A new algorithm for analysis of oligonucleotide arrays: Application to expression profiling in mouse brain regions.
Zhang, L., Wang, L., Ravindranathan, A. and Miles, M. F.
Journal of Molecular Biology, 317(2), 225-235 (2002).
Oligonucleotide arrays are a powerful technology for measuring the expression of thousands of genes simultaneously. Improvements in the sensitivity and precision of the measurements, which often pose a challenge to users, would assist the practical application of the technology. Here, we describe a new analysis algorithm for assessing changes in gene expression using oligonucleotide arrays.
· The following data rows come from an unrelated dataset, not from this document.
/-- Write bytes lo … hi − 1 (of the write that starts at a with value v) that lie in the SRAM word w (R326, R330). -/
def sramWriteWord (s : State) (m a n v w : Nat) : State × MemR :=
  let lo := max a w
  let hi := min (a + n) (w + 8)
  let part := v / 2 ^ (8 * (lo - a)) % 2 ^ (8 * (hi - lo))
  let test := s.sramTest m w
  if hi - lo = 8 then
    let s := s.poke w 8 part
    (if test then { s with chk := mput 0 s.chk w (BitVec.ofNat 8 (s.fld SRM_TEST_CHK ^^^ chk72 part)) } else s, .ok 0)
  else if test then (s.emit (.busError m w), .err 1)
  else
    match sramWord s m .write w false with
    | (s, none) => (s, .err 1)
    | (s, some old) =>
      let sh := 8 * (lo - w)
      let msk := (2 ^ (8 * (hi - lo)) - 1) <<< sh
      (s.poke w 8 ((old - (old &&& msk)) + part <<< sh), .ok 0)

/-- Write parts in turn until one fails. -/
def writeParts (f : State → Nat → State × MemR) : List Nat → State → State × MemR
  | [], s => (s, .ok 0)
  | a :: r, s =>
    match f s a with
    | (s, .ok _) => writeParts f r s
    | (s, e) => (s, e)

/-! ### DRAM -/

/-- Where a DRAM offset lies (R344): channel, rank, bank group, bank, row. -/
structure DLoc where
  ch : Nat
  rank : Nat
  bg : Nat
  bank : Nat
  row : Nat
  deriving DecidableEq, Repr

/-- Decode a DRAM offset from the low bits upward (R344). -/
def State.dloc (s : State) (off : Nat) : DLoc :=
  let bgw := if s.flag DRC_CFG_X16 then 2 else 3
  let rkw := if s.flag DRC_CFG_RANKS then 1 else 0
  { ch := nbits off 6 2, bg := nbits off 14 bgw, bank := nbits off (14 + bgw) 2,
    rank := nbits off (16 + bgw) rkw, row := off >>> (16 + bgw + rkw) }

/-- The key of a bank in Drc.banks. -/
def DLoc.key (l : DLoc) : Nat := ((l.ch * 2 + l.rank) * 8 + l.bg) * 4 + l.bank

/-- The rows of a bank: what is left of the installed capacity above the other fields (R343, R344). -/
def State.dramRows (s : State) : Nat :=
  let bgw := if s.flag DRC_CFG_X16 then 2 else 3
  let rkw := if s.flag DRC_CFG_RANKS then 1 else 0
  s.dramBytes >>> (16 + bgw + rkw)

/-- The lowest count in an activate table. -/
def tblMin (t : List (Nat × Nat)) : Nat :=
  match t with
  | [] => 0
  | e :: r => r.foldl (fun m x => min m x.2) e.2

/-- Replace the first entry with the lowest count. -/
def tblReplace (t : List (Nat × Nat)) (low row : Nat) : List (Nat × Nat) :=
  match t with
  | [] => []
  | e :: r => if e.2 = low then (row, low + 1) :: r else e :: tblReplace r low row

/-- Count an activate of a row in a 64-entry activate table (R355). -/
def tblCount (t : List (Nat × Nat)) (row : Nat) : List (Nat × Nat) :=
  if t.any (·.1 == row) then t.map fun e => if e.1 = row then (e.1, e.2 + 1) else e
  else if t.length < 64 then t ++ [(row, 1)]
  else tblReplace t (tblMin t) row

/-- A bank serves an access to a row: page hit or activate, the predictor (R354), the activate table and the neighbour refresh
(R355), and whether the row stays open. -/
def dramTouch (s : State) (off : Nat) : State :=
  let l := s.dloc off
  let b := mget {} s.drc.banks l.key
  let hit := b.openRow = some l.row
  let pred := if hit then min 3 (b.pred + 1) else if b.openRow.isSome then b.pred - 1 else b.pred
  let (table, hot) :=
    if hit || !s.on DRC_RH_ENA then (b.table, false) else
      let t := tblCount b.table l.row
      if t.any fun e => e.1 = l.row && s.cur DRC_RH_THRESH ≤ e.2 then
        (t.map fun e => if e.1 = l.row then (e.1, tblMin t) else e, true)
      else (t, false)
  let mode := s.cur DRC_PAGE_MODE
  let stay := if mode = 1 then true else if mode = 2 then false else 2 ≤ pred
  let s := if hot then s.inc DRC_RHREF_COUNT else s
  { s with drc.banks := mput {} s.drc.banks l.key { openRow := if stay && !hot then some l.row else none, pred := pred, table := table } }

/-- The record of a DRC event: the channel, the DRAM offset and the master ID. -/
def drcPayload (off m : Nat) : Nat := nbits off 6 2 + off % 2 ^ 37 * 4 + m % 32 * 2 ^ 39

/-- A line of DRAM offset off holds an error that decodes as e in the beat at address b. -/
def beatErrors (s : State) (line : Nat) : List (Nat × Nat) :=
  (s.chk.filter fun e => line ≤ e.1 && e.1 < line + 64).map fun e => (e.1, e.2.toNat)

/-- Record a DRAM address in a LO and HI address register pair (DRC_CEADDR, DRC_UEADDR). -/
def drcAddr (s : State) (lo hiO hiM : Fld) (off m : Nat) : State :=
  ((s.setFld lo (off % 2 ^ 32 / 64 * 64)).setFld hiO (off / 2 ^ 32)).setFld hiM m

/-- Read the DRAM line at the 64-byte-aligned address a, decoded beat by beat (R346).  back: corrected beats are written back. -/
def dramLine (s : State) (m : Nat) (ty : Acc) (a : Nat) (back : Bool) : State × Option Nat :=
  let off := a - 0x1000000000
  let s := dramTouch s off
  let errs := beatErrors s a
  let data := s.rawNat a 64
  let bad := errs.any fun e => eccDecode 6 38 (e.2 % 128) = .bad
  let adr := errs.any fun e => eccDecode 6 38 (e.2 % 128) != .bad && nbit e.2 7
  if bad || adr then
    let s := if adr then raise EV_DRC_ADDRERR (drcPayload off m) (s.setFld DRC_STAT_ADDRERR 1) else s
    let s := if s.flag DRC_STAT_UE then s else drcAddr s DRC_UEADDR_LO_OFFSET DRC_UEADDR_HI_OFFSET DRC_UEADDR_HI_MASTER off m
    let s := (s.setFld DRC_STAT_UE 1).inc DRC_UECNT_COUNT
    (occur 17 a m ty.code (raise EV_DRC_UNCOR (drcPayload off m) s), none)
  else if errs.isEmpty then (s, some data)
  else
    let fixed := errs.foldl (fun d e =>
      match eccDecode 6 38 (e.2 % 128) with
      | .fixData j => d ^^^ 2 ^ (8 * (e.1 - a) + j)
      | _ => d) data
    let s := s.inc DRC_CECNT_COUNT errs.length
    let s := (drcAddr s DRC_CEADDR_LO_OFFSET DRC_CEADDR_HI_OFFSET DRC_CEADDR_HI_MASTER off m).setFld DRC_STAT_CE 1
    let s := if back then { s with mem := memPuts s.mem a (leBytes 64 fixed), chk := clearChk s.chk a 64 } else s
    let s := if s.drc.ceTick then s else raise EV_DRC_CE (drcPayload off m) { s with drc.ceTick := true }
    (s, some fixed)

/-- DRAM serves requests: its domain is up, it is initialised and out of self-refresh, and the channel of the address is not
held (R349–R351). -/
def State.dramReady (s : State) (a : Nat) : Bool :=
  s.domOn dDRAM && s.flag DRC_INITSTAT_DONE && !s.drc.selfRef && !s.drc.initBusy
    && !nbit (s.fld DRC_CHCTL_HELD) (nbits (a - 0x1000000000) 6 2)

/-- The 64-byte lines that a … a + n − 1 touch. -/
def linesOf (a n : Nat) : List Nat := (rangeFrom (a / 64) ((a + max n 1 - 1) / 64 + 1 - a / 64)).map (64 * ·)

/-- Read n bytes of DRAM, line by line. -/
def dramRead (s : State) (m : Nat) (ty : Acc) (a n : Nat) : List Nat → State × MemR
  | [] => (s, .ok 0)
  | l :: r =>
    match dramLine s m ty l (s.on DRC_CTL_WBACK) with
    | (s, none) => (s, .err 2)
    | (s, some d) =>
      let lo := max a l
      let hi := min (a + n) (l + 64)
      let v := d / 2 ^ (8 * (lo - l)) % 2 ^ (8 * (hi - lo))
      match dramRead s m ty a n r with
      | (s, .ok w) => (s, .ok (v * 2 ^ (8 * (lo - a)) + w))
      | (s, e) => (s, e)
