-- ==== Sys2Proof/Machine/StripeOps.lean ====
section
/-! DEFINITION. Named operations of the stripe engine: tags (R137), syndromes (R180, R181), the contents of a stripe, placement (R135, R143, R182, R183), closing (R183), drops (R188) and re-placement (R184). -/

namespace Sys2Proof.Machine

/-! ### GF(2^8) over codewords (R180, R181) -/

/-- The byte 1 in each of the 4,112 bytes. -/
def ones8 : InfoBits := BitVec.ofNat 32896 ((2 ^ 32896 - 1) / 255)

/-- Multiply every byte by g = 2 modulo the polynomial 0x11D. -/
def gfDouble (v : InfoBits) : InfoBits :=
  let hi := (v >>> 7) &&& ones8
  ((v &&& ~~~(hi <<< 7)) <<< 1) ^^^ hi ^^^ (hi <<< 2) ^^^ (hi <<< 3) ^^^ (hi <<< 4)

/-- Multiply every byte by g^i. -/
def gfPow : Nat → InfoBits → InfoBits
  | 0, v => v
  | i + 1, v => gfPow i (gfDouble v)

/-- Multiply every byte by the byte c. -/
def gfMul (c : Byte) (v : InfoBits) : InfoBits :=
  (List.range 8).foldl (fun acc i => if c.getLsbD i then acc ^^^ gfPow i v else acc) 0

/-- Double a byte. -/
def gfDbl (b : Byte) : Byte := (b <<< 1) ^^^ (if b.getLsbD 7 then 0x1D else 0)

/-- The product of two bytes. -/
def gfMul8 (a b : Byte) : Byte :=
  ((List.range 8).foldl (fun (acc : Byte × Byte) i => ((if a.getLsbD i then acc.1 ^^^ acc.2 else acc.1), gfDbl acc.2)) (0, b)).1

/-- g^i as a byte. -/
def gfG : Nat → Byte
  | 0 => 1
  | i + 1 => gfDbl (gfG i)

/-- The inverse of a byte: its 254th power. -/
def gfInv (b : Byte) : Byte :=
  (List.range 7).foldl (fun (acc : Byte × Byte) _ => let q := gfMul8 acc.2 acc.2; (gfMul8 acc.1 q, q)) (1, b) |>.1

/-- P and Q over the data members' codewords, in data index order (R180). -/
def synP (d : List InfoBits) : InfoBits := d.foldl (· ^^^ ·) 0
def synQ (d : List InfoBits) : InfoBits := d.zipIdx.foldl (fun acc di => acc ^^^ gfPow di.2 di.1) 0

/-- Reconstruct the missing members of one codeword position (R181).  cw gives the codewords that were read, by data index (w − 2
is P, w − 1 is Q); answers the codeword with index x, or none where three or more are missing. -/
def reconstruct (w : Nat) (cw : Nat → Option InfoBits) (x : Nat) : Option InfoBits :=
  match cw x with
  | some v => some v
  | none =>
    let dn := w - 2
    let miss := (List.range w).filter fun i => (cw i).isNone
    let have' := (List.range dn).filter fun i => (cw i).isSome
    let sp := have'.foldl (fun acc i => acc ^^^ (cw i).getD 0) 0
    let sq := have'.foldl (fun acc i => acc ^^^ gfPow i ((cw i).getD 0)) 0
    let missD := miss.filter (· < dn)
    if 2 < miss.length then none else
    let dataVal (i : Nat) : Option InfoBits :=
      match cw dn, cw (dn + 1), missD with
      | some p, _, [_] => some (p ^^^ sp)
      | none, some q, [_] => some (gfMul (gfInv (gfG i)) (q ^^^ sq))
      | some p, some q, [a, b] =>
        let pxy := p ^^^ sp
        let qxy := q ^^^ sq
        let da := gfMul (gfInv (gfG a ^^^ gfG b)) (qxy ^^^ gfPow b pxy)
        if i = a then some da else some (pxy ^^^ da)
      | _, _, _ => none
    if x < dn then dataVal x
    else
      let all := (List.range dn).map fun i => match cw i with | some v => some v | none => dataVal i
      if all.all Option.isSome then
        let d := all.map fun o => o.getD 0
        some (if x = dn then synP d else synQ d)
      else none

/-! ### Codewords of units -/

/-- The reverse tag of codeword c of a unit (R137; R207 for checkpoint pages and trailers). -/
def State.tagOf (s : State) (u : UnitRec) (c : Nat) : Nat :=
  let iuc := if u.type = 1 then s.fld TXE_NSCFG_IU u.slot else 0
  let lu := if u.type = 7 then u.lu + c else u.lu
  let idx := if u.type = 7 then 0 else c
  u.type % 16 + iuc % 4 * 2 ^ 4 + u.slot % 256 * 2 ^ 8 + lu % 2 ^ 40 * 2 ^ 16 + idx % 64 * 2 ^ 56 + u.seq % 2 ^ 56 * 2 ^ 64 + min u.moves 255 * 2 ^ 120

/-- Codeword c of a unit: 4,096 data bytes and the tag. -/
def State.unitCw (s : State) (u : UnitRec) (c : Nat) : InfoBits :=
  BitVec.ofNat 32896 ((u.data >>> (32768 * c)) % 2 ^ 32768 + s.tagOf u c * 2 ^ 32768)

/-- A pad codeword: zeros and a tag of TYPE 2 (R180). -/
def padCw : InfoBits := BitVec.ofNat 32896 (2 * 2 ^ 32768)

/-- The data codeword at slot o of member j of a stripe. -/
def State.dataCw (s : State) (x : Stripe) (j o : Nat) : InfoBits :=
  match x.pieces.find? fun p => p.member = j && p.o ≤ o && o < p.o + p.n with
  | none => padCw
  | some p =>
    match mfind s.ste.units p.unit with
    | none => padCw
    | some u => s.unitCw u (p.ofs + (o - p.o))

/-- The codeword at slot o of member j of a stripe: data, P or Q (R179, R180). -/
def State.memberCwAt (s : State) (g : Group) (x : Stripe) (j o : Nat) : InfoBits :=
  let w := g.width x.idx
  let i := dataIdx w x.idx j
  if i < w - 2 then s.dataCw x j o else
    let d := (List.range (w - 2)).map fun i => s.dataCw x (dataMember w x.idx i) o
    if i = w - 2 then synP d else synQ d

/-! ### Group states (R160) and the fence (R163) -/

/-- A copy out of group g is under way. -/
def State.copiesOut (s : State) (g : Nat) : Bool :=
  s.ste.moves.any (fun m => m.2.group = g) ||
  s.ste.units.any fun u => !u.2.dead && (match u.2.src with | some (c, _) => s.groupOfCwa c = g | none => false)

/-- A group enters fenced: FENCE, and the reads placed before (R163). -/
def enterFenced (g : Nat) (s : State) : State :=
  let s := ringWrite (setGtState s g 4) 19 (s.gtAddr g + 8) 4 s.nextCkp
  { s with skm.fences := mins s.skm.fences g s.tck.nextJob, skm.victims := s.skm.victims.filter fun v => v.1 != g }

/-- Take the transitions of R160 that wait for VALID to be 0. -/
def groupSettle (g : Nat) (s : State) : State :=
  if s.gtValid g != 0 then s
  else if s.gtState g = 2 then enterFenced g s
  else if s.gtState g = 3 && !s.copiesOut g then enterFenced g s
  else s

/-- Put a group into the state closed and record when (R160, R159). -/
def closeGroup (gi : Nat) (s : State) : State :=
  if s.gtState gi = 1 then ringWrite (setGtState s gi 2) 19 (s.gtAddr gi + 12) 4 (s.fld TCK_COUNT_LO_COUNT) else s

/-- Every stripe of a closed group is appended, abandoned or unused: CLOSECKP (R185 step 4). -/
def groupDone (gi : Nat) (s : State) : State :=
  match s.grp gi with
  | none => s
  | some g =>
    if g.closeckp.isNone && 2 ≤ s.gtState gi && !(s.ste.stripes.any fun x => x.group = gi) then
      let s := setGroup { s with ste.ledDirty := true } gi { g with closeckp := some s.nextCkp }
      if g.stream = 6 then s else groupSettle gi s
    else s

/-! ### Placement -/

/-- The width of row r: in-service dies, at most D + 2 (R177). -/
def State.rowDies (s : State) (r : Nat) : List Nat := ((List.range 32).map fun c => c * 64 + r).filter s.inService
def State.rowWidth (s : State) (r : Nat) : Nat := min (s.fld STE_GEOM_D + 2) (s.rowDies r).length

/-- Member j of a stripe holds data. -/
def isData (w stripe j : Nat) : Bool := dataIdx w stripe j < w - 2

/-- Slots o … o + n − 1 of member j of a stripe are free and exist. -/
def State.slotsFree (s : State) (g : Group) (x : Stripe) (j o n : Nat) : Bool :=
  (List.range n).all (fun i => s.slotOk g.ch (o + i)) && x.pieces.all fun p => p.member != j || o + n ≤ p.o || p.o + p.n ≤ o

/-- Where a unit of n codewords fits in a stripe: one member, aligned to n (R135).  n is at most the slots of a member. -/
def State.findSpot (s : State) (g : Group) (x : Stripe) (n : Nat) : Option (Nat × Nat) :=
  let w := g.width x.idx
  let m := s.memberSlots g.cream g.ch
  let js := (List.range (w - 2)).map (dataMember w x.idx)
  js.findSome? fun j => ((List.range (m / n)).find? fun k => s.slotsFree g x j (k * n) n).map fun k => (j, k * n)

/-- Every data codeword of a stripe is placed. -/
def State.stripeFull (s : State) (g : Group) (x : Stripe) : Bool :=
  s.stripeDataCw g x.idx ≤ x.pieces.foldl (fun n p => n + p.n) 0

/-- Add a unit; answers its id. -/
def addUnit (u : UnitRec) (s : State) : State × Nat :=
  let id := s.ste.nextUnit
  ({ s with ste.units := mins s.ste.units id u, ste.nextUnit := id + 1 }, id)

/-- Put a piece into a stripe. -/
def addPiece (g : Group) (x : Stripe) (p : Piece) (s : State) : State :=
  let x := { x with pieces := x.pieces ++ [p] }
  setStripe s { x with full := x.full || s.stripeFull g x }

/-- Take the next stripe of a group as a filling stripe.  Stripe 0 begins with the group marker: codeword 0 of data members 0
and 1 (R190). -/
def takeStripe (gi : Nat) (g : Group) (s : State) : State :=
  let x : Stripe := { group := gi, idx := g.next, stream := g.stream }
  let s := { s with
    ste.groups := mins s.ste.groups gi { g with next := g.next + 1, turn := s.ste.turns + 1 }
    ste.stripes := s.ste.stripes ++ [x]
    ste.turns := s.ste.turns + 1
    ste.cream := if g.stream = 0 then s.ste.cream ++ [(gi, x.idx)] else s.ste.cream }
  if g.next = 0 then
    let e := groupEntry gi g
    let data := e + (crc32c (leBytes 224 e)).toNat * 2 ^ 1792
    let (s, u) := addUnit { slot := 0, lu := 0, n := 1, type := 4, data := data, stream := g.stream } s
    let w := g.width 0
    let x := { x with pieces := [0, 1].map fun i => { unit := u, member := dataMember w 0 i, o := 0, n := 1, ofs := 0 } }
    setStripe s x
  else s

/-- Stripes of a group that a filling stripe may still take: below END and below the group's size. -/
def State.stripesLeft (s : State) (g : Group) : Nat := s.stripesIn g - g.next

/-- The filling groups of a stream (R182). -/
def State.fillingGroups (s : State) (stream : Nat) : List (Nat × Group) :=
  s.ste.groups.filter fun e => e.2.stream = stream && e.2.closeckp.isNone && 0 < s.stripesLeft e.2

/-- The best element of a list under a strict order: the first that no later one beats. -/
def bestBy {α : Type} (better : α → α → Bool) : List α → Option α
  | [] => none
  | a :: r => some (r.foldl (fun b x => if better x b then x else b) a)

/-- When the member dies of a group's next stripe became ready (R182): the last of them, and none while one is not idle (DEDUCED, log 92). -/
def State.readySince (s : State) (g : Group) : Option Nat :=
  let ds := (g.at g.next).map Prod.fst
  if ds.all fun p => s.dieState p = 1 then some (ds.foldl (fun n p => max n (s.die p).ready) 0) else none

/-- Group a comes before group b in the rotation (R182): its member dies became ready earlier, and of two that tie, the one whose turn was longer ago. -/
def State.turnBefore (s : State) (a b : Nat × Group) : Bool :=
  match s.readySince a.2, s.readySince b.2 with
  | some x, some y => x < y || (x = y && a.2.turn < b.2.turn)
  | some _, none => true
  | none, some _ => false
  | none, none => a.2.turn < b.2.turn

/-- Open the next filling stripe of a stream, in the rotation of its filling groups (R182). -/
def openStripe (stream : Nat) (s : State) : Option State :=
  (bestBy s.turnBefore (s.fillingGroups stream)).map fun e => takeStripe e.1 e.2 s

/-- The filling stripe of one of some streams. -/
def State.filling (s : State) (streams : List Nat) : Option Stripe :=
  s.ste.stripes.find? fun x => x.st = 0 && !x.full && streams.contains x.stream

/-- Place a unit that is larger than a member of a cream stripe: the same member in consecutive stripes, from an aligned one
(R178).  q is how many. -/
def placeWide (uid : Nat) (gi : Nat) (g : Group) (x : Stripe) (m q : Nat) (s : State) : Option State :=
  let js := (List.range (g.width x.idx)).filter fun j => (List.range q).all fun i => isData (g.width x.idx) (x.idx + i) j
  let same := (List.range q).all fun i => g.at (x.idx + i) = g.at x.idx
  let later := (rangeFrom (x.idx + 1) (q - 1))
  let emptyAt (j i : Nat) : Bool := match s.stripe gi i with
    | none => g.next ≤ i
    | some y => y.st = 0 && s.slotsFree g y j 0 m
  if x.idx % q != 0 || !same || s.stripesIn g < x.idx + q then none else
  match js.find? fun j => s.slotsFree g x j 0 m && later.all (emptyAt j) with
  | none => none
  | some j =>
    let s := later.foldl (fun s i => match s.stripe gi i, s.grp gi with
      | none, some g => takeStripe gi g s
      | _, _ => s) s
    some ((List.range q).foldl (fun s i => match s.stripe gi (x.idx + i) with
      | some y => addPiece g y { unit := uid, member := j, o := 0, n := m, ofs := i * m } s
      | none => s) s)

/-- Place a unit in a stripe, if it fits. -/
def placeIn (uid n : Nat) (x : Stripe) (s : State) : Option State :=
  match s.grp x.group with
  | none => none
  | some g =>
    let m := s.memberSlots g.cream g.ch
    if n ≤ m then
      (s.findSpot g x n).map fun jo => addPiece g x { unit := uid, member := jo.1, o := jo.2, n := n, ofs := 0 } s
    else placeWide uid x.group g x m (n / m) s

/-- Place a unit into the filling stripe of some streams; next gives the stream in which a new stripe is opened when the unit does
not fit (R182, R183).  Answers none when no stripe can take it. -/
def placeUnit (streams : List Nat) (next : State → Nat × State) : Nat → Nat → Nat → State → Option State
  | 0, _, _, _ => none
  | fuel + 1, uid, n, s =>
    match s.filling streams with
    | some x =>
      match placeIn uid n x s with
      | some s => some s
      | none => placeUnit streams next fuel uid n (setStripe s { x with full := true })
    | none =>
      let (st, s) := next s
      match openStripe st s with
      | some s => placeUnit streams next fuel uid n s
      | none => none

/-! ### The cream layer's share (R150, R151) -/

/-- The data capacity, in codewords, of the cream stripes that are open or hold a unit not yet folded (R150). -/
def State.creamOcc (s : State) : Nat :=
  let open' := (s.ste.stripes.filter fun x => x.stream = 0).map fun x => (x.group, x.idx)
  let held := (s.txe.rev.filterMap fun e => let g := s.groupOfCwa e.1; if s.gtCream g then some (g, s.stripeOfCwa e.1) else none)
  (open' ++ held).eraseDups.foldl (fun n gi => n + match s.grp gi.1 with | some g => s.stripeDataCw g gi.2 | none => 0) 0

/-- TXE_CREAM_OCC in MiB. -/
def occSettle (s : State) : State := s.setFld TXE_CREAM_OCC_MIB (s.creamOcc / 256)

/-- The stream in which the next host-write stripe opens (R150): cream when the occupancy with it stays within the target. -/
def hostNext (s : State) : Nat × State :=
  let cap := match bestBy s.turnBefore (s.fillingGroups 0) with
    | some e => s.stripeDataCw e.2 e.2.next
    | none => s.fld STE_GEOM_D * 4 * ((List.range 32).foldl (fun n c => max n (s.planes c)) 0)
  let cream : Bool := s.creamOcc + cap ≤ s.fld TXE_CREAM_TGT_MIB * 256
  let was := s.flag TXE_CREAM_OCC_BYPASS
  let s := s.setFld TXE_CREAM_OCC_BYPASS (b2n !cream)
  let s := if was = cream then raise EV_TXE_BYPASS 0 s else s
  (if cream then 0 else 1, s)

/-- The filling stripe of stream 6, if any, takes no more (R209: a stripe of its own). -/
def endFilling (s : State) : State :=
  match s.filling [6] with
  | some x => setStripe s { x with full := true }
  | none => s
Changes in expression are detected in terms of the statistical significance (S-score) of change, which combines signals detected by multiple probe pairs according to an error model characteristic of oligonucleotide arrays. We show that the S-score is sensitive and reliable, enabling us to obtain more consistent results than with existing methods. Cluster analysis of S-score data of four brain regions exhibits patterns that are more distinctive because of improved data quality. In our case study of two mouse brain regions, over 200 genes were identified to have detectable changes between the ventral tegmental area and the prefrontal cortex. The genes with the most distinctive changes are found to be related to myelin or neurofilament synthesis, calcium signaling, and transcription factors. Many of these findings are in agreement with previous studies, using other techniques, such as in situ hybridization. Overall, our findings suggest that this new algorithm may have broad applicability for improving the analysis of oligonucleotide array data.